BEIJING: China plans to take a giant step towards making the yuan more convertible by extending a pilot scheme allowing the currency to be traded with few restrictions to all its free trade zones, before taking the scheme nationwide later this year.

The liberalisation, revealed to Reuters on Friday by three sources with knowledge of the plan, underlines China’s ambition to transform the yuan into a major global currency.

“Once this is done, this will be a big step forward in opening China’s capital account,” said one of the sources, who all declined to be named as they were not authorised to speak to the media.

The timing would aid Beijing’s campaign this year to persuade the International Monetary Fund to include the yuan in its currency basket.
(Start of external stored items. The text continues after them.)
-- ==== Sys2Proof/Machine/PcxEncoder.lean ====
section
/-!
DEFINITION. The PCX Encoder: EMITPCX (44_pcx_encoder.md R62 to R65).
-/

namespace Sys2Proof.Machine

/-- `PCX_RUN`, the constant run marker (R4, R64). -/
def pcxRun : Byte := 0xC1

/-- The pixel stream: for every packed byte in source order, no flip, the marker and the byte; runs are never merged
(R64). -/
def pcxPairs (rd : Nat → Byte) : List Byte :=
  (List.range 64).flatMap fun r => (List.range 60).flatMap fun b => [pcxRun, rd (rawIndex r b)]

/-- The PCX file (R62, R64). -/
def pcxFile (s : State) : List Byte := s.params.pcxHdr.toList ++ pcxPairs (s.read .raw)

/-- The gates of EMITPCX: the stage, the operand, the sink, in that order (R64, R77). -/
def emitPcxGate (s : State) : State :=
  ((s.enterStage .emitPcx).requireValid .raw).andThen State.requireSink

/-- EMITPCX up to its first byte (R64). -/
def emitPcxEnter (s : State) : State := (emitPcxGate s).andThen emitRowsStart

/-- EMITPCX's emission (R64). -/
def emitPcxBody (s : State) : State := emitRowsEnd (s.emitFile (pcxFile s))

/-- The primitive EMITPCX (R64). -/
def emitPcx (s : State) : State := (emitPcxEnter s).andThen emitPcxBody

/-- EMITPCX (R64). -/
def execEmitPcx (s : State) : Host.Outcome State Fault Refusal := command (encode .emitPcx) emitPcx s

end Sys2Proof.Machine
end

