/-- V24: the first pixel byte is `RAW[63][0]`, the last `RAW[0][59]`, marked. -/
theorem test_emitBmpR_pixels : ∃ t, exec .emitBmpR loaded = .next t ∧
    t.output[146]? = some (0xA5, false) ∧ t.output[3985]? = some (0x92, true) ∧ t.status = 0x0A := by
  refine ⟨_, execEmitBmpR_ok rfl rfl rfl, ?_, ?_, rfl⟩
  · show (markLast (bmpRawFile loaded))[146]? = _
    rw [markLast_getElem?, bmpRawFile_length, bmpRawFile, List.getElem?_append_right (by simp), bmpHeader_length,
      show 146 - 146 = 0 * 60 + 0 from rfl, bmpRawPixels_getElem? _ (by decide) (by decide)]
    decide
  · show (markLast (bmpRawFile loaded))[3985]? = _
    rw [markLast_getElem?, bmpRawFile_length, bmpRawFile, List.getElem?_append_right (by simp), bmpHeader_length,
      show 3985 - 146 = 63 * 60 + 59 from rfl, bmpRawPixels_getElem? _ (by decide) (by decide)]
    decide

/-- V26: the operand test comes before the sink is sampled. -/
theorem test_emitBmpR_faults :
    (after offered (exec .emitBmpR { State.reset with sinkOk := false })).errinfo = 0x0004 ∧
    (after offered (exec .emitBmpR { loaded with sinkOk := false })).err = 2 ∧
    (after offered (exec .emitBmpR { loaded with sinkOk := false })).status = 0x0C := by decide

/-- V26. -/
theorem test_emitBmpS_faults : (after offered (exec .emitBmpS State.reset)).errinfo = 0x000C ∧
    (after offered (exec .emitBmpS loaded)).err = 4 ∧
    (after offered (exec .emitBmpS { upscaled with sinkOk := false })).errinfo = 0x0000 := by decide

/-- V25: the last byte is the last cell, marked. -/
theorem test_emitBmpS_last : ∃ t, exec .emitBmpS { upscaled with scl := [(276479, 0x00)] } = .next t ∧
    t.output[276625]? = some (0x00, true) ∧ t.status = 0x3A := by
  refine ⟨_, execEmitBmpS_ok rfl rfl rfl, ?_, rfl⟩
  show (markLast (bmpScaledFile { upscaled with scl := [(276479, 0x00)] }))[276625]? = _
  rw [markLast_getElem?, bmpScaledFile_length, bmpScaledFile, List.getElem?_append_right (by simp), bmpHeader_length,
    State.readFlat_getElem? _ _ (by decide)]
  decide

/-- V28. -/
theorem test_emitPcx_faults : (after offered (exec .emitPcx State.reset)).errinfo = 0x0005 ∧
    (after offered (exec .emitPcx { loaded with sinkOk := false })).err = 2 := by decide

/-- V27: the pairs follow the source order, and only the last byte is marked. -/
theorem test_emitPcx_pairs : ∃ t, exec .emitPcx loaded = .next t ∧
    t.output[128]? = some (0xC1, false) ∧ t.output[129]? = some (0x0B, false) ∧ t.output[7807]? = some (0x52, true) := by
  have h0 := pcxPairs_getElem? (loaded.read .raw) (r := 0) (b := 0) (by decide) (by decide)
  have h1 := pcxPairs_getElem? (loaded.read .raw) (r := 63) (b := 59) (by decide) (by decide)
  refine ⟨_, execEmitPcx_ok rfl rfl rfl, ?_, ?_, ?_⟩
  · show (markLast (pcxFile loaded))[128]? = _
    rw [markLast_getElem?, pcxFile_length, pcxFile, List.getElem?_append_right (by simp), Vector.length_toList]
    exact congrArg (Option.map _) h0.1
  · show (markLast (pcxFile loaded))[129]? = _
    rw [markLast_getElem?, pcxFile_length, pcxFile, List.getElem?_append_right (by simp), Vector.length_toList]
    exact congrArg (Option.map _) h0.2
  · show (markLast (pcxFile loaded))[7807]? = _
    rw [markLast_getElem?, pcxFile_length, pcxFile, List.getElem?_append_right (by simp), Vector.length_toList]
    exact congrArg (Option.map _) h1.2
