-- ==== Sys2Proof/Laws/Params.lean ====
section
/-! SUPPORT. What a legal parameter record gives (00_scope.md R7-R15, 42_cmwc.md R160), and that the reference values are legal. -/

namespace Sys2Proof

/-- The reference values are legal for every KIND and every non-zero DEFAULT_SEED. -/
theorem Config.referenceWith_wf (kind : Kind) {seed : U64} (order : ByteOrder) (base : Nat) (h : seed ≠ 0) :
    (Config.referenceWith kind seed order base).wf = true := by
  have h1 : (Config.referenceWith kind seed order base).cmwcWf = true := by
    have : 4096 = 2 ^ Nat.log2 4096 := by decide
    simp [Params.cmwcWf, Config.referenceWith, ← this]
  have h2 : (Config.referenceWith kind seed order base).sizesWf = true := by
    have : decide (seed ≠ 0) = true := by simpa using h
    unfold Params.sizesWf
    rw [show (Config.referenceWith kind seed order base).defaultSeed = seed from rfl, this]
    cases kind <;> rfl
  have h3 : (Config.referenceWith kind seed order base).multsWf = true := by
    simp only [Params.multsWf, Config.referenceWith]; decide
  have h4 : (Config.referenceWith kind seed order base).xshWf = true := by
    simp [Params.xshWf, Config.referenceWith, isShift, Config.xrsrJump, Config.xsh128Jump, Config.xsh1024Jump]
  simp [Params.wf, h1, h2, h3, h4]

/-- The reset instance's parameters are legal, whatever the OPEN values are. -/
theorem Machine.State.reset_params_wf : Machine.State.reset.params.wf = true := by
  refine Config.referenceWith_wf _ _ _ fun h => ?_
  have := Config.defaultSeedPred.isLt
  have h := congrArg BitVec.toNat h
  rw [BitVec.toNat_ofNat, Nat.mod_eq_of_lt (by omega)] at h
  simp at h

/-- The sizes of a legal record (R7, R10). -/
theorem Params.wf_sizes {c : Params} (h : c.wf = true) :
    c.stateWords ≤ c.bufWords ∧ c.smxCount ≤ c.bufWords ∧ c.bufWords ≤ 65535 ∧ 1 ≤ c.smxCount := by
  simp only [Params.wf, Params.sizesWf, Bool.and_eq_true, decide_eq_true_eq] at h
  tauto

/-- The odd constants and the mixer's shift of a legal record (R11-R13). -/
theorem Params.wf_mults {c : Params} (h : c.wf = true) :
    isOdd c.h64Mult = true ∧ isOdd c.h32Mult = true ∧ isOdd c.golden = true ∧ isOdd c.smxMultA = true ∧ isOdd c.smxMixL = true ∧
      c.smxXshift = 16 := by
  simp only [Params.wf, Params.multsWf, Bool.and_eq_true, decide_eq_true_eq] at h
  tauto

/-- The xorshift shift counts of a legal record are not zero (R14, R19). -/
theorem Params.wf_shifts {c : Params} (h : c.wf = true) : 0 < c.xsh128A ∧ 0 < c.xsh128B ∧ 0 < c.xsh1024A ∧ 0 < c.xsh1024B := by
  simp only [Params.wf, Params.xshWf, isShift, Bool.and_eq_true, decide_eq_true_eq] at h
  omega

/-- The CMWC sizes of a legal CMWC record (R8). -/
theorem Params.wf_cmwc {c : Params} (h : c.wf = true) (hk : c.kind = .cmwc) :
    4 ≤ c.cmwcN ∧ c.cmwcN ≤ 4096 ∧ 1 ≤ c.cmwcCmax ∧ c.cmwcCmax ≤ 4294967296 := by
  simp [Params.wf, Params.cmwcWf, hk] at h
  omega

/-- Masking with N - 1 is reducing modulo N (42_cmwc.md R160, R161). -/
theorem Params.and_cmwcN {c : Params} (h : c.wf = true) (hk : c.kind = .cmwc) (n : Nat) : n &&& (c.cmwcN - 1) = n % c.cmwcN := by
  simp [Params.wf, Params.cmwcWf, hk] at h
  obtain ⟨⟨⟨⟨⟨⟨h, _⟩, _⟩, _⟩, _⟩, _⟩, _⟩ := h
  rw [h.1, Nat.and_two_pow_sub_one_eq_mod]

/-- Kinds 1-6 have at least two state words. -/
theorem Params.two_le_stateWords {c : Params} (hk : c.kind ≠ .cmwc) : 2 ≤ c.stateWords := by
  cases h : c.kind <;> simp_all [Params.stateWords]

end Sys2Proof
end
Under the pilot scheme, firms in the Shanghai free trade zone (FTZ) can move the yuan and other foreign currencies in and out of China for capital account transactions. That lets them raise money overseas and bring the funds back to China for real investment — a practice that is otherwise banned in China.

In coming months firms in China’s other FTZs — in Tianjin, Fujian and Guangdong — will be granted the same right, the sources said, though one said the roll-out would be staggered due to concerns over rising capital outflows.
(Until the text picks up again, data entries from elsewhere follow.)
/-- One or more steps leave the carry at most A (42_cmwc.md R175). -/
theorem cmwcDiscard_carry_le {c : Params} (hA : c.cmwcA.toNat < 2 ^ 32) {z : Nat} (hz : 0 < z) (e : Engine) :
    (cmwcDiscard c z e).carry.toNat ≤ c.cmwcA.toNat := by
  obtain ⟨n, rfl⟩ := Nat.exists_eq_add_one.mpr hz
  rw [cmwcDiscard, Function.iterate_succ_apply']
  exact cmwcStep_carry_le hA _

/-- Settles O45: the bound of one step, and that the warm-up of ENG.SEED takes at least one. -/
theorem carryBound : Obligations.CarryBound := by
  intro s hwf hk hA
  refine ⟨cmwcStep_carry_le hA, fun hmax t h => ?_⟩
  have hN := (Params.wf_cmwc hwf hk).1
  rw [execEngSeed_next h, State.succeed_eng, State.installEngine_eng, seedScalar, hk]
  exact (cmwcDiscard_carry_le hA (by omega) _).trans_lt hmax

end Sys2Proof.Machine
end

section
/-! PROOFS. ENG.JUMP, ENG.SAVE and ENG.LOAD (spec/44_engine_commands.md R239-R241): the jump run, the image word by word, and the value check
and installation of a loaded image. -/

namespace Sys2Proof.Machine

/-! ### ENG.JUMP -/

/-- Settles O51: the run is that of `xJump`, and on CMWC the first check fails (60_exceptions.md R284, R289). -/
theorem jumpCommand : Obligations.JumpCommand := by
  intro s
  refine ⟨fun hk hseeded => ⟨fun n => xJump s.params n s.eng, rfl, fun n => Function.iterate_succ_apply' _ _ _, ?_⟩, fun hk => ?_⟩
  · simp only [exec, execEngJump, beq_eq_false_iff_ne.mpr hk, hseeded, Bool.not_true, check_false]
    rfl
  · simp only [exec, execEngJump, beq_iff_eq.mpr hk, check_true]
    rfl

/-! ### ENG.SAVE -/

/-- The image of XSH1024S word by word: S from the cursor, wrapped (43_xoroshiro.md R197). -/
theorem xImage_1024_getElem? {c : Params} (h6 : c.kind = .xsh1024s) (e : Engine) {k : Nat} (hk : k < 16) :
    (engineImage c e)[k]? = some (e.s.toList.getD ((e.p.val + k) % 16) 0) := by
  have hmod : (e.p.val + k) % 16 < e.s.toList.length := by simpa using Nat.mod_lt _ (by decide)
  rw [engineImage, h6, List.getD_eq_getElem _ _ hmod]
  simp only [xImage, h6, List.getElem?_ofFn, hk, dif_pos, vector_get_eq, Fin.val_add, Vector.getElem_toList]

/-- The image word by word, kind by kind (42_cmwc.md R171, 43_xoroshiro.md R197). -/
theorem engineImage_getElem? {c : Params} (hwf : c.wf = true) (e : Engine) {k : Nat} (hk : k < c.stateWords) :
    (engineImage c e)[k]? = some (
      if c.kind = .cmwc then
        if k < c.cmwcN then (e.q.getD ((e.cur + k) % c.cmwcN) 0).setWidth 64 else e.carry.setWidth 64
      else if c.kind = .xsh1024s then e.s.toList.getD ((e.p.val + k) % 16) 0
      else if k = 0 then e.s0 else e.s1) := by
  by_cases h0 : c.kind = .cmwc
  · have hle : k ≤ c.cmwcN := by simpa [Params.stateWords, h0, Nat.lt_succ_iff] using hk
    rw [engineImage, h0]
    simp only [cmwcImage_getElem? hwf h0, zext64, if_true]
    split
    · rfl
    · rw [if_pos (by omega)]
  by_cases h6 : c.kind = .xsh1024s
  · have hlt : k < 16 := by simpa [Params.stateWords, h6] using hk
    rw [if_neg h0, if_pos h6, xImage_1024_getElem? h6 e hlt]
  · have hlt : k < 2 := by
      rwa [← engineImage_length c e, xImage_two h0 h6] at hk
    rw [if_neg h0, if_neg h6, xImage_two h0 h6]
    obtain rfl | rfl : k = 0 ∨ k = 1 := by omega
    · rfl
    · rfl

/-- ENG.SAVE on a seeded engine stores the image and its length (44_engine_commands.md R240). -/
theorem exec_engSave {s : State} (hseeded : s.seeded = true) :
    exec .engSave s = .next { s with
      buf := s.buf.writeWords 0 (engineImage s.params s.eng)
      result := BitVec.ofNat 64 s.params.stateWords }.succeed := by
  simp only [exec, execEngSave, hseeded, Bool.not_true, check_false]

/-- Settles O54, by the words written, which are the image's, and their number. -/
theorem saveCommand : Obligations.SaveCommand := by
  intro s hI hseeded
  have hread := Memory.readWord_writeWords hI.canonical 0 (engineImage s.params s.eng)
  rw [engineImage_length, Nat.zero_add] at hread
  refine ⟨_, exec_engSave hseeded, rfl, fun k hk => ?_, fun k hk => ?_⟩
  · rw [State.succeed_buf, hread, if_neg (by omega)]
  · rw [State.succeed_buf, hread, if_pos ⟨Nat.zero_le k, hk⟩, Nat.sub_zero, engineImage_getElem? hI.params s.eng hk]

/-! ### ENG.LOAD -/

/-- ENG.LOAD of STATE_WORDS written entries checks their values, and installs them (44_engine_commands.md R241). -/
theorem exec_engLoad {s : State} {ws : List U64} (hlen : ws.length = s.params.stateWords) (hle : ws.length ≤ s.params.bufWords)
    (hbuf : s.bufHolds ws) :
    exec (.engLoad ws.length) s =
      check (badImage s.params ws) .badValue s (.next (s.installEngine (engineLoad s.params ws s.eng)).succeed) := by
  have hread : s.buf.readWords 0 s.params.stateWords = .ok ws :=
    hlen ▸ Memory.readWords_eq_ok fun j hj => by rw [Nat.zero_add]; exact hbuf j hj
  have hlength : decide (ws.length ≠ s.params.stateWords) = false := decide_eq_false (not_not.mpr hlen)
  simp only [exec, execEngLoad, decide_eq_false (Nat.not_lt.mpr hle), hlength, check_false, withBuf_ok hread]

/-- Which images are outside the valid domain (60_exceptions.md R288). -/
theorem badImage_eq_true_iff (c : Params) (ws : List U64) :
    badImage c ws = true ↔ if c.kind = .cmwc then ∃ w ∈ ws, 2 ^ 32 ≤ w.toNat else ∀ w ∈ ws, w = 0 := by
  cases hk : c.kind <;> simp [badImage, hk, someWide, allZero]

/-- Load! written out, kind by kind (42_cmwc.md R172, 43_xoroshiro.md R197). -/
theorem engineLoad_eq (c : Params) (ws : List U64) (e : Engine) :
    engineLoad c ws e =
      if c.kind = .cmwc then
        { e with
          q := (List.range c.cmwcN).map fun k => (ws.getD k 0).setWidth 32
          carry := (ws.getD c.cmwcN 0).setWidth 32
          cur := 0 }
      else if c.kind = .xsh1024s then { e with s := Vector.ofFn fun k => ws.getD k.val 0, p := 0 }
      else { e with s0 := ws.getD 0 0, s1 := ws.getD 1 0 } := by
  cases hk : c.kind
  case cmwc => simp only [engineLoad, hk, cmwcLoad, lo32_eq_setWidth, if_true]
  all_goals simp only [engineLoad, hk, xSetImage, reduceCtorEq, if_true, if_false]

/-- Settles O55, by whether the value check fails. -/
theorem loadChecksValues : Obligations.LoadChecksValues := by
  intro s ws hlen hle hbuf bad
  have hbad : badImage s.params ws = true ↔ bad := badImage_eq_true_iff s.params ws
  rw [exec_engLoad hlen hle hbuf, ← engineLoad_eq]
  refine ⟨fun h => ?_, fun h => ?_⟩
  · rw [hbad.mpr h, check_true]
    rfl
  · rw [Bool.eq_false_iff.mpr (mt hbad.mp h), check_false]
    rfl

end Sys2Proof.Machine
end

section
/-! PROOFS. Expand in closed form (spec/43_xoroshiro.md R198, R199), ENG.NEXT on kinds 1-6 (R191-R195), and one jump as the XOR of the images
at the set bits of its table (R205, R206). -/

namespace Sys2Proof.Machine

/-! ### Expand -/

/-- Settles O42: the words one by one, and that they are not all zero. -/
theorem expandNeverAllZero : Obligations.ExpandNeverAllZero := by
  intro c sv w hwf hw
  refine ⟨expand_length c sv w, expand_getElem? c sv w, ?_⟩
  simpa [allZero, List.all_eq_false] using expand_allZero hwf sv hw

/-! ### ENG.NEXT -/

/-- Next! of kinds 1-4 (43_xoroshiro.md R191-R193). -/
theorem engineNext_xoro {c : Params} (hk : c.kind ∈ [.xrsr128p, .xrsr128ps, .xrsr128pss, .xrsr128psss]) (e : Engine) :
    engineNext c e = (outputOf c (e.s0 + e.s1), xoroAdvance e) := by
  simp only [List.mem_cons, List.not_mem_nil, or_false] at hk
  rcases hk with hk | hk | hk | hk <;> simp only [engineNext, xNext, xAdvance, hk]

/-- Settles O46: the output function kind by kind, the advance being the same for all four. -/
theorem xoroshiroNextCommand : Obligations.XoroshiroNextCommand := by
  intro s out hseeded r fold u hout
  obtain ⟨hk, rfl⟩ : s.params.kind ∈ [.xrsr128p, .xrsr128ps, .xrsr128pss, .xrsr128psss] ∧ out = outputOf s.params r := by
    rcases hout with ⟨hk, rfl⟩ | ⟨hk, rfl⟩ | ⟨hk, rfl⟩ | ⟨hk, rfl⟩
    all_goals
      rw [outputOf, hk]
      exact ⟨by decide, rfl⟩
  rw [exec_engNext hseeded, engineNext_xoro hk]
  rfl

/-- Settles O47: Next! of kind 5 is the sum and the xorshift128 advance. -/
theorem xorshift128NextCommand : Obligations.Xorshift128NextCommand := by
  intro s hk hseeded a b
  have hnext : engineNext s.params s.eng = (s.eng.s0 + s.eng.s1, xsh128Advance s.params s.eng) := by
    simp only [engineNext, xNext, outputOf, xAdvance, hk]
  rw [exec_engNext hseeded, hnext]
  rfl

/-- Next! of kind 6 is the word just written times the multiplier, and the xorshift1024 advance (43_xoroshiro.md R195). -/
theorem engineNext_1024 {c : Params} (h6 : c.kind = .xsh1024s) (e : Engine) :
    engineNext c e =
      (xsh1024Word c (e.s.get e.p) (e.s.get (nextP e.p)) * c.xsh1024Mult, xsh1024Advance c e) := by
  have hword : (xsh1024Advance c e).s.get (xsh1024Advance c e).p = xsh1024Word c (e.s.get e.p) (e.s.get (nextP e.p)) :=
    (xsh1024Advance_get ..).trans (if_pos rfl)
  simp only [engineNext, xNext, xAdvance, h6, hword]

/-- A word of S, read from S as a list. -/
theorem toList_getD_eq_get (v : Vector U64 16) (i : Fin 16) : v.toList.getD i.val 0 = v.get i := by
  rw [List.getD_eq_getElem _ _ (by simp), Vector.getElem_toList, vector_get_eq]

/-- Settles O48: the cursor is P + 1 modulo 16, and S the old list with one word set. -/
theorem xorshift1024NextCommand : Obligations.Xorshift1024NextCommand := by
  intro s h6 hseeded p s0 s1 t w
  have hp : (nextP s.eng.p).val = p := Fin.val_add ..
  have hw : xsh1024Word s.params (s.eng.s.get s.eng.p) (s.eng.s.get (nextP s.eng.p)) = w := by
    rw [← toList_getD_eq_get, ← toList_getD_eq_get, hp]
    rfl
  refine ⟨_, exec_engNext hseeded, ?_⟩
  rw [engineNext_1024 h6, hw]
  refine ⟨rfl, hp, ?_, rfl⟩
  simp only [State.succeed_eng, xsh1024Advance, Vector.toList_set, hw, hp]

/-! ### One jump -/

/-- A jump consumes 64 bits for each word of the table (43_xoroshiro.md R205). -/
theorem jumpBits_length (table : List U64) : (jumpBits table).length = 64 * table.length := by
  simp [jumpBits, List.length_flatMap, Nat.mul_comm]

/-- The n-th bit consumed is bit n mod 64 of word n / 64 (43_xoroshiro.md R205). -/
theorem jumpBits_getD (table : List U64) (n : Nat) :
    (jumpBits table).getD n false = (table.getD (n / 64) 0).getLsbD (n % 64) := by
  induction table generalizing n with
  | nil => simp [jumpBits]
  | cons w ws ih =>
    have hcons : jumpBits (w :: ws) = (List.range 64).map (fun b => w.getLsbD b) ++ jumpBits ws := List.flatMap_cons
    rw [hcons]
    by_cases hn : n < 64
    · rw [List.getD_append _ _ _ _ (by simpa using hn), Nat.div_eq_of_lt hn, Nat.mod_eq_of_lt hn]
      simp [hn]
    · obtain ⟨m, rfl⟩ := Nat.exists_eq_add_of_le (Nat.le_of_not_lt hn)
      rw [List.getD_append_right _ _ _ _ (by simp), Nat.add_div_left _ (by decide), Nat.add_mod_left, List.getD_cons_succ, ← ih]
      simp

/-- XOR word by word. -/
theorem xorWords_getD {acc img : List U64} (h : acc.length = img.length) (k : Nat) :
    (xorWords acc img).getD k 0 = acc.getD k 0 ^^^ img.getD k 0 := by
  by_cases hk : k < acc.length
  · simp [xorWords, hk, h ▸ hk]
  · simp [xorWords, hk, h ▸ hk]

section Accumulator

variable {c : Params} (hk : c.kind ≠ .cmwc)
include hk

/-- Consuming a bit keeps the accumulator's length. -/
theorem xorWords_xImage_length {acc : List U64} (h : acc.length = c.stateWords) (e : Engine) :
    (xorWords acc (xImage c e)).length = c.stateWords := by
  rw [xorWords, List.length_zipWith, xImage_length c e hk, h, Nat.min_self]

/-- The accumulator of a jump has STATE_WORDS words throughout (43_xoroshiro.md R205). -/
theorem jumpAcc_length (bits : List Bool) {acc : List U64} (h : acc.length = c.stateWords) (e : Engine) :
    (jumpAcc c bits acc e).length = c.stateWords := by
  induction bits generalizing acc e with
  | nil => exact h
  | cons b bs ih =>
    refine ih ?_ _
    split
    · exact xorWords_xImage_length hk h e
    · exact h

/-- The accumulator word by word: the image after n advances is XORed in for each set bit n (43_xoroshiro.md R205). -/
theorem jumpAcc_getD (bits : List Bool) {acc : List U64} (h : acc.length = c.stateWords) (e : Engine) (k : Nat) :
    (jumpAcc c bits acc e).getD k 0 =
      ((List.range bits.length).filter fun n => bits.getD n false).foldl
        (fun x n => x ^^^ (xImage c ((xAdvance c)^[n] e)).getD k 0) (acc.getD k 0) := by
  induction bits generalizing acc e with
  | nil => rfl
  | cons b bs ih =>
    have hlen := h.trans (xImage_length c e hk).symm
    rw [List.length_cons, List.range_succ_eq_map, List.filter_cons, List.filter_map, jumpAcc]
    cases b
    · exact (ih h _).trans (by simp [List.foldl_map, Function.comp_def])
    · exact (ih (xorWords_xImage_length hk h e) _).trans (by rw [xorWords_getD hlen]; simp [List.foldl_map, Function.comp_def])

end Accumulator

/-- For kinds 1-6 the image is XImage (44_engine_commands.md R230). -/
theorem engineImage_eq_xImage {c : Params} (hk : c.kind ≠ .cmwc) (e : Engine) : engineImage c e = xImage c e := by
  cases h : c.kind <;> simp_all [engineImage]

/-- The image installed is the image read back (43_xoroshiro.md R197). -/
theorem engineImage_xSetImage {c : Params} (hk : c.kind ≠ .cmwc) {w : List U64} (h : w.length = c.stateWords) (e : Engine) :
    engineImage c (xSetImage c w e) = w := by
  by_cases h6 : c.kind = .xsh1024s
  · rw [engineImage_eq_xImage hk]
    refine List.ext_getElem (by rw [xImage_length c _ hk, h]) fun k _ hkw => ?_
    simp only [xImage, xSetImage, h6, List.getElem_ofFn, zero_add, vector_get_eq, Vector.getElem_ofFn]
    exact List.getD_eq_getElem w 0 hkw
  · rw [xImage_two hk h6]
    have h2 : w.length = 2 := by
      rw [h, ← engineImage_length c e, xImage_two hk h6]
      rfl
    obtain ⟨a, b, rfl⟩ := List.length_eq_two.mp h2
    cases hkind : c.kind <;> simp_all [xSetImage]

/-- The jump table of a kind 1-6 (43_xoroshiro.md R206). -/
theorem jumpTable_eq {c : Params} (hk : c.kind ≠ .cmwc) :
    jumpTable c = if c.kind = .xsh1024s then c.xsh1024Jump else if c.kind = .xsh128p then c.xsh128Jump else c.xrsrJump := by
  cases h : c.kind <;> simp_all [jumpTable]

/-- Settles O50: the accumulator's words are the sums, its bits those of the table, and installing it sets the image and clears P. -/
theorem jumpSumsImages : Obligations.JumpSumsImages := by
  intro c e hk table
  have htable : jumpTable c = table := jumpTable_eq hk
  have hzeros : (List.replicate c.stateWords (0 : U64)).length = c.stateWords := List.length_replicate
  refine ⟨fun k hlt => ?_, fun h6 => by simp only [xJumpOnce, xSetImage, h6]⟩
  rw [xJumpOnce, engineImage_xSetImage hk (jumpAcc_length hk _ hzeros e), jumpAcc_getD hk _ hzeros, List.getD_replicate _ hlt, htable]
  simp only [jumpBits_length, jumpBits_getD, engineImage_eq_xImage hk]

end Sys2Proof.Machine
end

section
/-! PROOFS. ENG.SEEDBUF and ENG.SEEDMIX (spec/44_engine_commands.md R234, R235): the model's two seedings from words are `seededFrom` of the
words that the kind installs. -/

namespace Sys2Proof.Machine

/-! ### The words a seeding installs -/

/-- Expand is the list of its words (43_xoroshiro.md R198). -/
theorem expand_eq_expandedWords (c : Params) (sv : U64) : expand c sv c.stateWords = expandedWords c sv := by
  refine List.ext_getElem (by rw [expand_length, expandedWords, List.length_map, List.length_range]) fun k hk _ => ?_
  rw [expand_length] at hk
  have hword := expand_getElem? c sv _ k hk
  rw [List.getElem?_eq_getElem (by rwa [expand_length])] at hword
  simpa [expandedWords] using hword

/-- The fallback over the fold of `p`, as the model writes it (43_xoroshiro.md R200, R203, R204). -/
theorem orFallback_eq (c : Params) (w p : List U64) :
    orFallback c w p = if allZero w then expand c (foldSeed c p) c.stateWords else w := by
  have hzero : allZero w = true ↔ ∀ x ∈ w, x = 0 := by simp [allZero]
  rw [expand_eq_expandedWords, orFallback, foldSeed]
  simp only [hzero]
Thereafter, the plan is to expand the scheme across China by the end of the year, they said.

No details were available on how the experiment will be expanded nationwide, and the central bank did not comment when contacted for this story.

But analysts, many of whom have been surprised by the pace of China’s recent reforms, said the intentions were clear.

“It is a signal to the financial market that policymakers want to push forward the convertibility of the yuan,” said Ma Xiaoping, an economist with HSBC in China.

Analysts say the expansion of the pilot showed China is freeing the yuan and its capital account in steps.

“This is actually poking a hole in the capital account,” said Lin Jianjun, an analyst at the Bank of China.

“The interest rate and foreign exchange markets will be forced into changes, and it will pose a challenge to China’s financial market as interest rate controls will no longer matter.”

Full liberalisation will be a slow process that includes eventually widening the yuan trading band and letting households invest overseas more easily. Banks and China’s currency regulator could resist the changes, one of the sources said.

China currently operates an administered peg exchange rate system, whereby the yuan-dollar exchange rate is allowed to fluctuate by 2 per cent either side of a midpoint fixed by the central bank each day.